Symptomatic COVID-19 sufferers might pose such a danger, but the rest of us do not. Assembly rights were enumerated in the Constitution during a time when far more virulent pandemics than COVID-19 raged across the country. Even back then, medical science understood that most of these pandemics spread via close human contact, and yet the Assembly Clause contains no public health exceptions.
Apart from being dubious in a medical or legal sense, the Massachusetts and Pennsylvania high courts’ lockdown decisions imply something much more fundamentally dangerous for the human condition.
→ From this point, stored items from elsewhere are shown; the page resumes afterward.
/-! The fields after `setLastFrame`. -/

@[simp] theorem setLastFrame_params (w : Word) : (s.setLastFrame w).params = s.params := rfl
@[simp] theorem setLastFrame_buf (w : Word) : (s.setLastFrame w).buf = s.buf := rfl
@[simp] theorem setLastFrame_start (w : Word) : (s.setLastFrame w).start = s.start := rfl
@[simp] theorem setLastFrame_count (w : Word) : (s.setLastFrame w).count = s.count := rfl
@[simp] theorem setLastFrame_validCount (w : Word) : (s.setLastFrame w).validCount = s.validCount := rfl
@[simp] theorem setLastFrame_lastOutcome (w : Word) : (s.setLastFrame w).lastOutcome = s.lastOutcome := rfl
@[simp] theorem setLastFrame_lastFrame (w : Word) : (s.setLastFrame w).lastFrame = w := rfl
@[simp] theorem setLastFrame_ck (w : Word) : (s.setLastFrame w).ck = s.ck := rfl
@[simp] theorem setLastFrame_err (w : Word) : (s.setLastFrame w).err = s.err := rfl
@[simp] theorem setLastFrame_runCount (w : Word) : (s.setLastFrame w).runCount = s.runCount := rfl
@[simp] theorem setLastFrame_cancel (w : Word) : (s.setLastFrame w).cancel = s.cancel := rfl
@[simp] theorem setLastFrame_foReady (w : Word) : (s.setLastFrame w).foReady = s.foReady := rfl
@[simp] theorem setLastFrame_inputs (w : Word) : (s.setLastFrame w).inputs = s.inputs := rfl
@[simp] theorem setLastFrame_out (w : Word) : (s.setLastFrame w).out = s.out := rfl

/-! The fields after `setCk`. -/

@[simp] theorem setCk_params (w : Word) : (s.setCk w).params = s.params := rfl
@[simp] theorem setCk_buf (w : Word) : (s.setCk w).buf = s.buf := rfl
@[simp] theorem setCk_start (w : Word) : (s.setCk w).start = s.start := rfl
@[simp] theorem setCk_count (w : Word) : (s.setCk w).count = s.count := rfl
@[simp] theorem setCk_validCount (w : Word) : (s.setCk w).validCount = s.validCount := rfl
@[simp] theorem setCk_lastOutcome (w : Word) : (s.setCk w).lastOutcome = s.lastOutcome := rfl
@[simp] theorem setCk_lastFrame (w : Word) : (s.setCk w).lastFrame = s.lastFrame := rfl
@[simp] theorem setCk_ck (w : Word) : (s.setCk w).ck = w := rfl
@[simp] theorem setCk_err (w : Word) : (s.setCk w).err = s.err := rfl
@[simp] theorem setCk_runCount (w : Word) : (s.setCk w).runCount = s.runCount := rfl
@[simp] theorem setCk_cancel (w : Word) : (s.setCk w).cancel = s.cancel := rfl
@[simp] theorem setCk_foReady (w : Word) : (s.setCk w).foReady = s.foReady := rfl
@[simp] theorem setCk_inputs (w : Word) : (s.setCk w).inputs = s.inputs := rfl
@[simp] theorem setCk_out (w : Word) : (s.setCk w).out = s.out := rfl

/-! The fields after `setErr`. -/

@[simp] theorem setErr_params (w : Word) : (s.setErr w).params = s.params := rfl
@[simp] theorem setErr_buf (w : Word) : (s.setErr w).buf = s.buf := rfl
@[simp] theorem setErr_start (w : Word) : (s.setErr w).start = s.start := rfl
@[simp] theorem setErr_count (w : Word) : (s.setErr w).count = s.count := rfl
@[simp] theorem setErr_validCount (w : Word) : (s.setErr w).validCount = s.validCount := rfl
@[simp] theorem setErr_lastOutcome (w : Word) : (s.setErr w).lastOutcome = s.lastOutcome := rfl
@[simp] theorem setErr_lastFrame (w : Word) : (s.setErr w).lastFrame = s.lastFrame := rfl
@[simp] theorem setErr_ck (w : Word) : (s.setErr w).ck = s.ck := rfl
@[simp] theorem setErr_err (w : Word) : (s.setErr w).err = w := rfl
@[simp] theorem setErr_runCount (w : Word) : (s.setErr w).runCount = s.runCount := rfl
@[simp] theorem setErr_cancel (w : Word) : (s.setErr w).cancel = s.cancel := rfl
@[simp] theorem setErr_foReady (w : Word) : (s.setErr w).foReady = s.foReady := rfl
@[simp] theorem setErr_inputs (w : Word) : (s.setErr w).inputs = s.inputs := rfl
@[simp] theorem setErr_out (w : Word) : (s.setErr w).out = s.out := rfl

/-! The fields after `setRunCount`. -/

@[simp] theorem setRunCount_params (k : Option Nat) : (s.setRunCount k).params = s.params := rfl
@[simp] theorem setRunCount_buf (k : Option Nat) : (s.setRunCount k).buf = s.buf := rfl
@[simp] theorem setRunCount_start (k : Option Nat) : (s.setRunCount k).start = s.start := rfl
@[simp] theorem setRunCount_count (k : Option Nat) : (s.setRunCount k).count = s.count := rfl
@[simp] theorem setRunCount_validCount (k : Option Nat) : (s.setRunCount k).validCount = s.validCount := rfl
@[simp] theorem setRunCount_lastOutcome (k : Option Nat) : (s.setRunCount k).lastOutcome = s.lastOutcome := rfl
@[simp] theorem setRunCount_lastFrame (k : Option Nat) : (s.setRunCount k).lastFrame = s.lastFrame := rfl
@[simp] theorem setRunCount_ck (k : Option Nat) : (s.setRunCount k).ck = s.ck := rfl
@[simp] theorem setRunCount_err (k : Option Nat) : (s.setRunCount k).err = s.err := rfl
@[simp] theorem setRunCount_runCount (k : Option Nat) : (s.setRunCount k).runCount = k := rfl
@[simp] theorem setRunCount_cancel (k : Option Nat) : (s.setRunCount k).cancel = s.cancel := rfl
@[simp] theorem setRunCount_foReady (k : Option Nat) : (s.setRunCount k).foReady = s.foReady := rfl
@[simp] theorem setRunCount_inputs (k : Option Nat) : (s.setRunCount k).inputs = s.inputs := rfl
@[simp] theorem setRunCount_out (k : Option Nat) : (s.setRunCount k).out = s.out := rfl

/-! The fields after `setCancel`. -/

@[simp] theorem setCancel_params (p : Pin) : (s.setCancel p).params = s.params := rfl
@[simp] theorem setCancel_buf (p : Pin) : (s.setCancel p).buf = s.buf := rfl
@[simp] theorem setCancel_start (p : Pin) : (s.setCancel p).start = s.start := rfl
@[simp] theorem setCancel_count (p : Pin) : (s.setCancel p).count = s.count := rfl
@[simp] theorem setCancel_validCount (p : Pin) : (s.setCancel p).validCount = s.validCount := rfl
@[simp] theorem setCancel_lastOutcome (p : Pin) : (s.setCancel p).lastOutcome = s.lastOutcome := rfl
@[simp] theorem setCancel_lastFrame (p : Pin) : (s.setCancel p).lastFrame = s.lastFrame := rfl
@[simp] theorem setCancel_ck (p : Pin) : (s.setCancel p).ck = s.ck := rfl
@[simp] theorem setCancel_err (p : Pin) : (s.setCancel p).err = s.err := rfl
@[simp] theorem setCancel_runCount (p : Pin) : (s.setCancel p).runCount = s.runCount := rfl
@[simp] theorem setCancel_cancel (p : Pin) : (s.setCancel p).cancel = p := rfl
@[simp] theorem setCancel_foReady (p : Pin) : (s.setCancel p).foReady = s.foReady := rfl
@[simp] theorem setCancel_inputs (p : Pin) : (s.setCancel p).inputs = s.inputs := rfl
@[simp] theorem setCancel_out (p : Pin) : (s.setCancel p).out = s.out := rfl

/-! The fields after `setFoReady`. -/

@[simp] theorem setFoReady_params (p : Pin) : (s.setFoReady p).params = s.params := rfl
@[simp] theorem setFoReady_buf (p : Pin) : (s.setFoReady p).buf = s.buf := rfl
@[simp] theorem setFoReady_start (p : Pin) : (s.setFoReady p).start = s.start := rfl
@[simp] theorem setFoReady_count (p : Pin) : (s.setFoReady p).count = s.count := rfl
@[simp] theorem setFoReady_validCount (p : Pin) : (s.setFoReady p).validCount = s.validCount := rfl
@[simp] theorem setFoReady_lastOutcome (p : Pin) : (s.setFoReady p).lastOutcome = s.lastOutcome := rfl
@[simp] theorem setFoReady_lastFrame (p : Pin) : (s.setFoReady p).lastFrame = s.lastFrame := rfl
@[simp] theorem setFoReady_ck (p : Pin) : (s.setFoReady p).ck = s.ck := rfl
@[simp] theorem setFoReady_err (p : Pin) : (s.setFoReady p).err = s.err := rfl
@[simp] theorem setFoReady_runCount (p : Pin) : (s.setFoReady p).runCount = s.runCount := rfl
@[simp] theorem setFoReady_cancel (p : Pin) : (s.setFoReady p).cancel = s.cancel := rfl
@[simp] theorem setFoReady_foReady (p : Pin) : (s.setFoReady p).foReady = p := rfl
@[simp] theorem setFoReady_inputs (p : Pin) : (s.setFoReady p).inputs = s.inputs := rfl
@[simp] theorem setFoReady_out (p : Pin) : (s.setFoReady p).out = s.out := rfl

/-! The fields after `setInputs`. -/

@[simp] theorem setInputs_params (l : List HostInput) : (s.setInputs l).params = s.params := rfl
@[simp] theorem setInputs_buf (l : List HostInput) : (s.setInputs l).buf = s.buf := rfl
@[simp] theorem setInputs_start (l : List HostInput) : (s.setInputs l).start = s.start := rfl
@[simp] theorem setInputs_count (l : List HostInput) : (s.setInputs l).count = s.count := rfl
@[simp] theorem setInputs_validCount (l : List HostInput) : (s.setInputs l).validCount = s.validCount := rfl
@[simp] theorem setInputs_lastOutcome (l : List HostInput) : (s.setInputs l).lastOutcome = s.lastOutcome := rfl
@[simp] theorem setInputs_lastFrame (l : List HostInput) : (s.setInputs l).lastFrame = s.lastFrame := rfl
@[simp] theorem setInputs_ck (l : List HostInput) : (s.setInputs l).ck = s.ck := rfl
@[simp] theorem setInputs_err (l : List HostInput) : (s.setInputs l).err = s.err := rfl
@[simp] theorem setInputs_runCount (l : List HostInput) : (s.setInputs l).runCount = s.runCount := rfl
@[simp] theorem setInputs_cancel (l : List HostInput) : (s.setInputs l).cancel = s.cancel := rfl
@[simp] theorem setInputs_foReady (l : List HostInput) : (s.setInputs l).foReady = s.foReady := rfl
@[simp] theorem setInputs_inputs (l : List HostInput) : (s.setInputs l).inputs = l := rfl
@[simp] theorem setInputs_out (l : List HostInput) : (s.setInputs l).out = s.out := rfl

/-! The fields after `emit`. -/

@[simp] theorem emit_params (e : OutEvent) : (s.emit e).params = s.params := rfl
@[simp] theorem emit_buf (e : OutEvent) : (s.emit e).buf = s.buf := rfl
@[simp] theorem emit_start (e : OutEvent) : (s.emit e).start = s.start := rfl
@[simp] theorem emit_count (e : OutEvent) : (s.emit e).count = s.count := rfl
@[simp] theorem emit_validCount (e : OutEvent) : (s.emit e).validCount = s.validCount := rfl
@[simp] theorem emit_lastOutcome (e : OutEvent) : (s.emit e).lastOutcome = s.lastOutcome := rfl
@[simp] theorem emit_lastFrame (e : OutEvent) : (s.emit e).lastFrame = s.lastFrame := rfl
@[simp] theorem emit_ck (e : OutEvent) : (s.emit e).ck = s.ck := rfl
@[simp] theorem emit_err (e : OutEvent) : (s.emit e).err = s.err := rfl
@[simp] theorem emit_runCount (e : OutEvent) : (s.emit e).runCount = s.runCount := rfl
@[simp] theorem emit_cancel (e : OutEvent) : (s.emit e).cancel = s.cancel := rfl
@[simp] theorem emit_foReady (e : OutEvent) : (s.emit e).foReady = s.foReady := rfl
@[simp] theorem emit_inputs (e : OutEvent) : (s.emit e).inputs = s.inputs := rfl
@[simp] theorem emit_out (e : OutEvent) : (s.emit e).out = s.out ++ [e] := rfl

end Sys2Proof.Machine.State

namespace Sys2Proof.Machine

variable (s : State)

/-! The buffer reads after `setValidCount`. -/

@[simp] theorem physical_setValidCount (w : Word) (i : Nat) : physical (s.setValidCount w) i = physical s i := rfl
@[simp] theorem peekByte_setValidCount (w : Word) (i : Nat) : peekByte (s.setValidCount w) i = peekByte s i := rfl
@[simp] theorem peekRange_setValidCount (w : Word) (i n : Nat) : peekRange (s.setValidCount w) i n = peekRange s i n := rfl
@[simp] theorem window_setValidCount (w : Word) : window (s.setValidCount w) = window s := rfl
@[simp] theorem findSync_setValidCount (w : Word) : findSync (s.setValidCount w) = findSync s := rfl
@[simp] theorem parseHeader_setValidCount (w : Word) : parseHeader (s.setValidCount w) = parseHeader s := rfl

/-! The buffer reads after `setLastOutcome`. -/

@[simp] theorem physical_setLastOutcome (w : Word) (i : Nat) : physical (s.setLastOutcome w) i = physical s i := rfl
@[simp] theorem peekByte_setLastOutcome (w : Word) (i : Nat) : peekByte (s.setLastOutcome w) i = peekByte s i := rfl
@[simp] theorem peekRange_setLastOutcome (w : Word) (i n : Nat) : peekRange (s.setLastOutcome w) i n = peekRange s i n := rfl
@[simp] theorem window_setLastOutcome (w : Word) : window (s.setLastOutcome w) = window s := rfl
@[simp] theorem findSync_setLastOutcome (w : Word) : findSync (s.setLastOutcome w) = findSync s := rfl
@[simp] theorem parseHeader_setLastOutcome (w : Word) : parseHeader (s.setLastOutcome w) = parseHeader s := rfl

/-! The buffer reads after `setLastFrame`. -/

@[simp] theorem physical_setLastFrame (w : Word) (i : Nat) : physical (s.setLastFrame w) i = physical s i := rfl
@[simp] theorem peekByte_setLastFrame (w : Word) (i : Nat) : peekByte (s.setLastFrame w) i = peekByte s i := rfl
@[simp] theorem peekRange_setLastFrame (w : Word) (i n : Nat) : peekRange (s.setLastFrame w) i n = peekRange s i n := rfl
@[simp] theorem window_setLastFrame (w : Word) : window (s.setLastFrame w) = window s := rfl
@[simp] theorem findSync_setLastFrame (w : Word) : findSync (s.setLastFrame w) = findSync s := rfl
@[simp] theorem parseHeader_setLastFrame (w : Word) : parseHeader (s.setLastFrame w) = parseHeader s := rfl

/-! The buffer reads after `setCk`. -/

@[simp] theorem physical_setCk (w : Word) (i : Nat) : physical (s.setCk w) i = physical s i := rfl
@[simp] theorem peekByte_setCk (w : Word) (i : Nat) : peekByte (s.setCk w) i = peekByte s i := rfl
@[simp] theorem peekRange_setCk (w : Word) (i n : Nat) : peekRange (s.setCk w) i n = peekRange s i n := rfl
@[simp] theorem window_setCk (w : Word) : window (s.setCk w) = window s := rfl
@[simp] theorem findSync_setCk (w : Word) : findSync (s.setCk w) = findSync s := rfl
@[simp] theorem parseHeader_setCk (w : Word) : parseHeader (s.setCk w) = parseHeader s := rfl

/-! The buffer reads after `setErr`. -/

@[simp] theorem physical_setErr (w : Word) (i : Nat) : physical (s.setErr w) i = physical s i := rfl
@[simp] theorem peekByte_setErr (w : Word) (i : Nat) : peekByte (s.setErr w) i = peekByte s i := rfl
@[simp] theorem peekRange_setErr (w : Word) (i n : Nat) : peekRange (s.setErr w) i n = peekRange s i n := rfl
@[simp] theorem window_setErr (w : Word) : window (s.setErr w) = window s := rfl
@[simp] theorem findSync_setErr (w : Word) : findSync (s.setErr w) = findSync s := rfl
@[simp] theorem parseHeader_setErr (w : Word) : parseHeader (s.setErr w) = parseHeader s := rfl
They set a precedent that the virtual exercise of First Amendment rights may legitimately replace the freedom to exercise them in the real world.
In Ray Bradbury’s Fahrenheit 451, giant triple flat screens kept people entertained and connected to their “parlor wall relatives.” The written word had been reduced to tweet length by shorter attention spans, a worsening quality of education, and shallower personal relationships. Once everyone got hooked on virtual entertainment and no longer had any use for books, freedom of the press became obsolete, making it simple for the government to ban books and quietly nullify the First Amendment under the pretexts of public health and equality. “There was no dictum,” Bradbury wrote, “no declaration, no censorship, to start with, no! Technology, mass exploitation, and minority pressure carried the trick.”
Technology’s tendency to become a substitute for physical, mental, and spiritual exercise has the same effect on rights and abilities alike: if you don’t use them, you lose them. The more Americans depend on “virtual assembly” for the discussion of their ideas and problems, and the more vestigial their real-world assembly rights thereby become, the easier it will be to cut them off without too many people noticing. Locked down and dumbed down is America’s future if we, like the Massachusetts and Pennsylvania high courts, begin to confuse public and private, or the virtual with the real.